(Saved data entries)

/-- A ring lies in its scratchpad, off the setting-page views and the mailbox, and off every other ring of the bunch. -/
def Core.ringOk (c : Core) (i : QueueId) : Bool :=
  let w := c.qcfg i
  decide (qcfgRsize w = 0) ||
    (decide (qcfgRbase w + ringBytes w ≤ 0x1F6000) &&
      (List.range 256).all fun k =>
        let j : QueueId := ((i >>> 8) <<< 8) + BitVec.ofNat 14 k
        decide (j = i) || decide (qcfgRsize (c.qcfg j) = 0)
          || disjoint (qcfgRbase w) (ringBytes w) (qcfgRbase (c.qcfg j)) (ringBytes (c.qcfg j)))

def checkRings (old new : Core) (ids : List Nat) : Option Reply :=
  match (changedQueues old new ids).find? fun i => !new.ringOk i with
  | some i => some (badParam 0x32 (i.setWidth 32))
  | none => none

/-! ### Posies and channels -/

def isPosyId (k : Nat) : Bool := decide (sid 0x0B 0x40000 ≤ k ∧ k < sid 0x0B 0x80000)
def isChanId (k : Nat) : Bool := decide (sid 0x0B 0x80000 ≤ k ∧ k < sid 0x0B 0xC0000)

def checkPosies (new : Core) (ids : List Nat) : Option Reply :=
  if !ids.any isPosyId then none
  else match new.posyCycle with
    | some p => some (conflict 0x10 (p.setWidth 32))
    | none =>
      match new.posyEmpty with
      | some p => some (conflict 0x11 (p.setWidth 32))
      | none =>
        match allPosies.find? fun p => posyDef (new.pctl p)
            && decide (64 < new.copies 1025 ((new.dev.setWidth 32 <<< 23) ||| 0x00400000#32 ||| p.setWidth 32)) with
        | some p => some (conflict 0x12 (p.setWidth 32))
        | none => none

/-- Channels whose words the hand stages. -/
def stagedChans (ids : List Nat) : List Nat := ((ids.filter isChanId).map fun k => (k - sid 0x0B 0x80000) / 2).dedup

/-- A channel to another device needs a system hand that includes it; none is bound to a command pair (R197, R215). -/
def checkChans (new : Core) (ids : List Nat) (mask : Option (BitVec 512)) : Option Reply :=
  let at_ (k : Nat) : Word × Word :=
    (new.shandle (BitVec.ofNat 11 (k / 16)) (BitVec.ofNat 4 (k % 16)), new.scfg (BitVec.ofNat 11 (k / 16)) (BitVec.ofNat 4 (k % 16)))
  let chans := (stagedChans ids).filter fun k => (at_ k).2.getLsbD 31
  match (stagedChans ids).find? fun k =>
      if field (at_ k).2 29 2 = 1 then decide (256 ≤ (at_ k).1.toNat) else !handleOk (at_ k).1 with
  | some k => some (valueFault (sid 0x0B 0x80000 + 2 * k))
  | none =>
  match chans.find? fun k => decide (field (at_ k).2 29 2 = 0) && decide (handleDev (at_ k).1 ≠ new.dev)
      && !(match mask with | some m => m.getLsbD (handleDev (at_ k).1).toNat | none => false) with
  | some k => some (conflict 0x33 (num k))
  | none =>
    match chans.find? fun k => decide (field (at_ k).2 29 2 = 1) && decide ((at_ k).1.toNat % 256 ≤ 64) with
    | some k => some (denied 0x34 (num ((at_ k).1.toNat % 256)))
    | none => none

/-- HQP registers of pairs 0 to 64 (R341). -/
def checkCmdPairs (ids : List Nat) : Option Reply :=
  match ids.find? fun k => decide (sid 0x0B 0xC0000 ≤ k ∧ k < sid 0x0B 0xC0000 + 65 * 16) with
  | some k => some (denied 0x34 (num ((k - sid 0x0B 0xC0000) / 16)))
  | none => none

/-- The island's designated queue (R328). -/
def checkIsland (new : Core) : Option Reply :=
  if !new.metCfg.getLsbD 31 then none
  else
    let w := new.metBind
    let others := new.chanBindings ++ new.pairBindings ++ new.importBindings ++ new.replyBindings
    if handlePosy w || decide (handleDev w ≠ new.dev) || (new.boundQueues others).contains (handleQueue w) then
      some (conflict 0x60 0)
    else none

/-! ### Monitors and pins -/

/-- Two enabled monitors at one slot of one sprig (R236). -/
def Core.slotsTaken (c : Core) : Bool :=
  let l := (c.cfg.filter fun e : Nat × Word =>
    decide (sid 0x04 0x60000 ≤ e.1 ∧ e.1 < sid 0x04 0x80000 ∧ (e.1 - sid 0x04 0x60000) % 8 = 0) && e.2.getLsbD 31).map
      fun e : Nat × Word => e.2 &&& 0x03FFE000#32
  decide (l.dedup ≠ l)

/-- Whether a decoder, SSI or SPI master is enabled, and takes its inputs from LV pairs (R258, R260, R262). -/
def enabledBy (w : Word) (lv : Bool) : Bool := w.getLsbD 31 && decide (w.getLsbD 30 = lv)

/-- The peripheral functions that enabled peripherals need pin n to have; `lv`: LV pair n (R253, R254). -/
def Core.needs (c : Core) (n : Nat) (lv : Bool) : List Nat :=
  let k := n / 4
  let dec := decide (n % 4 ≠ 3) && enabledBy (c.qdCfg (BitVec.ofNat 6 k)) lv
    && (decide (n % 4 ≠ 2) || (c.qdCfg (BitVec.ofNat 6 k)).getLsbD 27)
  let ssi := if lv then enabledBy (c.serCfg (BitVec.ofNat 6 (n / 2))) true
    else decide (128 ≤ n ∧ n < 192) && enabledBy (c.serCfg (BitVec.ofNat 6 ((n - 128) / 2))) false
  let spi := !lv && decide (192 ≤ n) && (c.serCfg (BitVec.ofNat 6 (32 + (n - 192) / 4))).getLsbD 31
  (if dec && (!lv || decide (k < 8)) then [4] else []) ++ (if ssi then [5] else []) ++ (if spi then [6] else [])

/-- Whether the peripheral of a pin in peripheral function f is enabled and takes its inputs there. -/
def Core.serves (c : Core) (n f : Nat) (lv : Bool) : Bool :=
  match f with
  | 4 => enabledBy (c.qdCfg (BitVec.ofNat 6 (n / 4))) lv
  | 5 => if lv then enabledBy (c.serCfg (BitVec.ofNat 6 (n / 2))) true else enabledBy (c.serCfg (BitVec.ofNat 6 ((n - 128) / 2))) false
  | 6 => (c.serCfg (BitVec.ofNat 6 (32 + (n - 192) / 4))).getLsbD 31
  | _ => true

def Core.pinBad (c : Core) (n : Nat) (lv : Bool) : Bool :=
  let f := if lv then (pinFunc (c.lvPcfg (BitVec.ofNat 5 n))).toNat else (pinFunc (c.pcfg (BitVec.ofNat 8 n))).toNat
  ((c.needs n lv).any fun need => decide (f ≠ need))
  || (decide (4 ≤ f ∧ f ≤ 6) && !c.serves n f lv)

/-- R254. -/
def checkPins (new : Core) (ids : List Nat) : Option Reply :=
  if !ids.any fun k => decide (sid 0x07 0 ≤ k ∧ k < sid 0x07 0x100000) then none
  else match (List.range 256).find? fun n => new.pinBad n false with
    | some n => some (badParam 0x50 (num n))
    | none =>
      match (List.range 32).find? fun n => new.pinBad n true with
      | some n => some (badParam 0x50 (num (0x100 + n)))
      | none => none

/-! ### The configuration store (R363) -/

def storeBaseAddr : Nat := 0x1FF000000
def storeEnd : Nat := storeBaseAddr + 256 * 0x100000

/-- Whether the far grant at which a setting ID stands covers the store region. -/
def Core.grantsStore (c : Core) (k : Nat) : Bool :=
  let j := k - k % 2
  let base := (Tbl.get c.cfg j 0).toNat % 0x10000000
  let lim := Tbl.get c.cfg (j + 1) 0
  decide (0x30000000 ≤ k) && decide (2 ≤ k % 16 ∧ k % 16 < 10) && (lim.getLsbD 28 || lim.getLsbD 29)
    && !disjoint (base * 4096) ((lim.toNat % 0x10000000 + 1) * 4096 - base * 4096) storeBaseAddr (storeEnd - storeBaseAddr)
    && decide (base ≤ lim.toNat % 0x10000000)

==

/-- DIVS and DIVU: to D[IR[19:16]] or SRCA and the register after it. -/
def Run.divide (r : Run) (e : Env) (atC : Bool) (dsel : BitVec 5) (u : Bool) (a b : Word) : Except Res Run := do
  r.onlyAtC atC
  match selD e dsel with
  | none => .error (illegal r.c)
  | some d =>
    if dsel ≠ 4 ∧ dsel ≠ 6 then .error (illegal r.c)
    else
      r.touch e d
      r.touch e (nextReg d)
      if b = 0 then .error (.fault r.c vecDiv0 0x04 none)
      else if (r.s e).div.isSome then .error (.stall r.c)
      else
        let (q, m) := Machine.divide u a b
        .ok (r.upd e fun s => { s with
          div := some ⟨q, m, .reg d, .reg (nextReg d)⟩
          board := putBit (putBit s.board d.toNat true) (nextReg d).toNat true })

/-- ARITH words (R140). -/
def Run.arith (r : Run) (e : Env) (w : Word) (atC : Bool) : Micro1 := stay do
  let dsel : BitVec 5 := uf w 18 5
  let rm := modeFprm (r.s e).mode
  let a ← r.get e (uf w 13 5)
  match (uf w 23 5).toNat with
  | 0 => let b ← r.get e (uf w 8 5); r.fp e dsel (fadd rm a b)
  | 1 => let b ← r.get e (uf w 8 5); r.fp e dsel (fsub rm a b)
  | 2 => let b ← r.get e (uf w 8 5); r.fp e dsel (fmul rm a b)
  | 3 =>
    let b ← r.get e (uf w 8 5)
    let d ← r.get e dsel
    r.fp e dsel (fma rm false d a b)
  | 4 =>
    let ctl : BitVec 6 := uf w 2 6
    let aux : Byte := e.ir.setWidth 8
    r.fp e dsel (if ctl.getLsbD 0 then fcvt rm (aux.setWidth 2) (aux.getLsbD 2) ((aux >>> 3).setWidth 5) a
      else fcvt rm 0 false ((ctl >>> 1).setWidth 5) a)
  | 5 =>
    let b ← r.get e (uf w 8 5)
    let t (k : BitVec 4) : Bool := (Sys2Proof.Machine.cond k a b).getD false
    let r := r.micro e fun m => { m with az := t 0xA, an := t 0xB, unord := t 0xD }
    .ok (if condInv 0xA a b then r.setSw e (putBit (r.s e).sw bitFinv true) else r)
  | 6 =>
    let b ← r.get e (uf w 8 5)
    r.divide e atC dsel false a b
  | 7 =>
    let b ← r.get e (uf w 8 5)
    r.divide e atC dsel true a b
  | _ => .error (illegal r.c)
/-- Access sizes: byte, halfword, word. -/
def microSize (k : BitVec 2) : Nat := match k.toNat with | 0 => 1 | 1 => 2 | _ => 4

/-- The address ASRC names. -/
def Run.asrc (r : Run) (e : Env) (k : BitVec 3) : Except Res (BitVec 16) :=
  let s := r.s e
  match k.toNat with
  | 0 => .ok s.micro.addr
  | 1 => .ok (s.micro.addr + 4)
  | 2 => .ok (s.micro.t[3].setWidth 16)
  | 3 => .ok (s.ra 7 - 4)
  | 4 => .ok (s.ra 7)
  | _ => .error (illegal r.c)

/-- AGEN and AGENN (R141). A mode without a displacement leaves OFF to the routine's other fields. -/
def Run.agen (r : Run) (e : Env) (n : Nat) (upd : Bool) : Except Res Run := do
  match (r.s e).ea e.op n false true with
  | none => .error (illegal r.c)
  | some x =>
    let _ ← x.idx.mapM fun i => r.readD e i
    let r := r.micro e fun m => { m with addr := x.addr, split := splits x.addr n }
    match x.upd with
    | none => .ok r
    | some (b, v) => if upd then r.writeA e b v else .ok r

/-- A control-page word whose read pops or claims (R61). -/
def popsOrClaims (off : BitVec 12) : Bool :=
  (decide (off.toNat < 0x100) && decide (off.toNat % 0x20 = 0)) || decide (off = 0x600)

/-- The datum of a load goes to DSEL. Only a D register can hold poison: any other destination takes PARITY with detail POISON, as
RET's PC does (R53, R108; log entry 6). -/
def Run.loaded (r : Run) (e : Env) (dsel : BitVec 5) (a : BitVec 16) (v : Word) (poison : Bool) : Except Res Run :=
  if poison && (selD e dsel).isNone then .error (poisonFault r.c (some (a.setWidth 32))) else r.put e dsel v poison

**Task**
Please copy the lines in the records above between the one holding "let t (k : BitVec" and the one holding "r.divide e atC dsel true a b", inclusive, exactly and with no other line.

**Completed exercise**
    let t (k : BitVec 4) : Bool := (Sys2Proof.Machine.cond k a b).getD false
    let r := r.micro e fun m => { m with az := t 0xA, an := t 0xB, unord := t 0xD }
    .ok (if condInv 0xA a b then r.setSw e (putBit (r.s e).sw bitFinv true) else r)
  | 6 =>
    let b ← r.get e (uf w 8 5)
    r.divide e atC dsel false a b
  | 7 =>
    let b ← r.get e (uf w 8 5)
    r.divide e atC dsel true a b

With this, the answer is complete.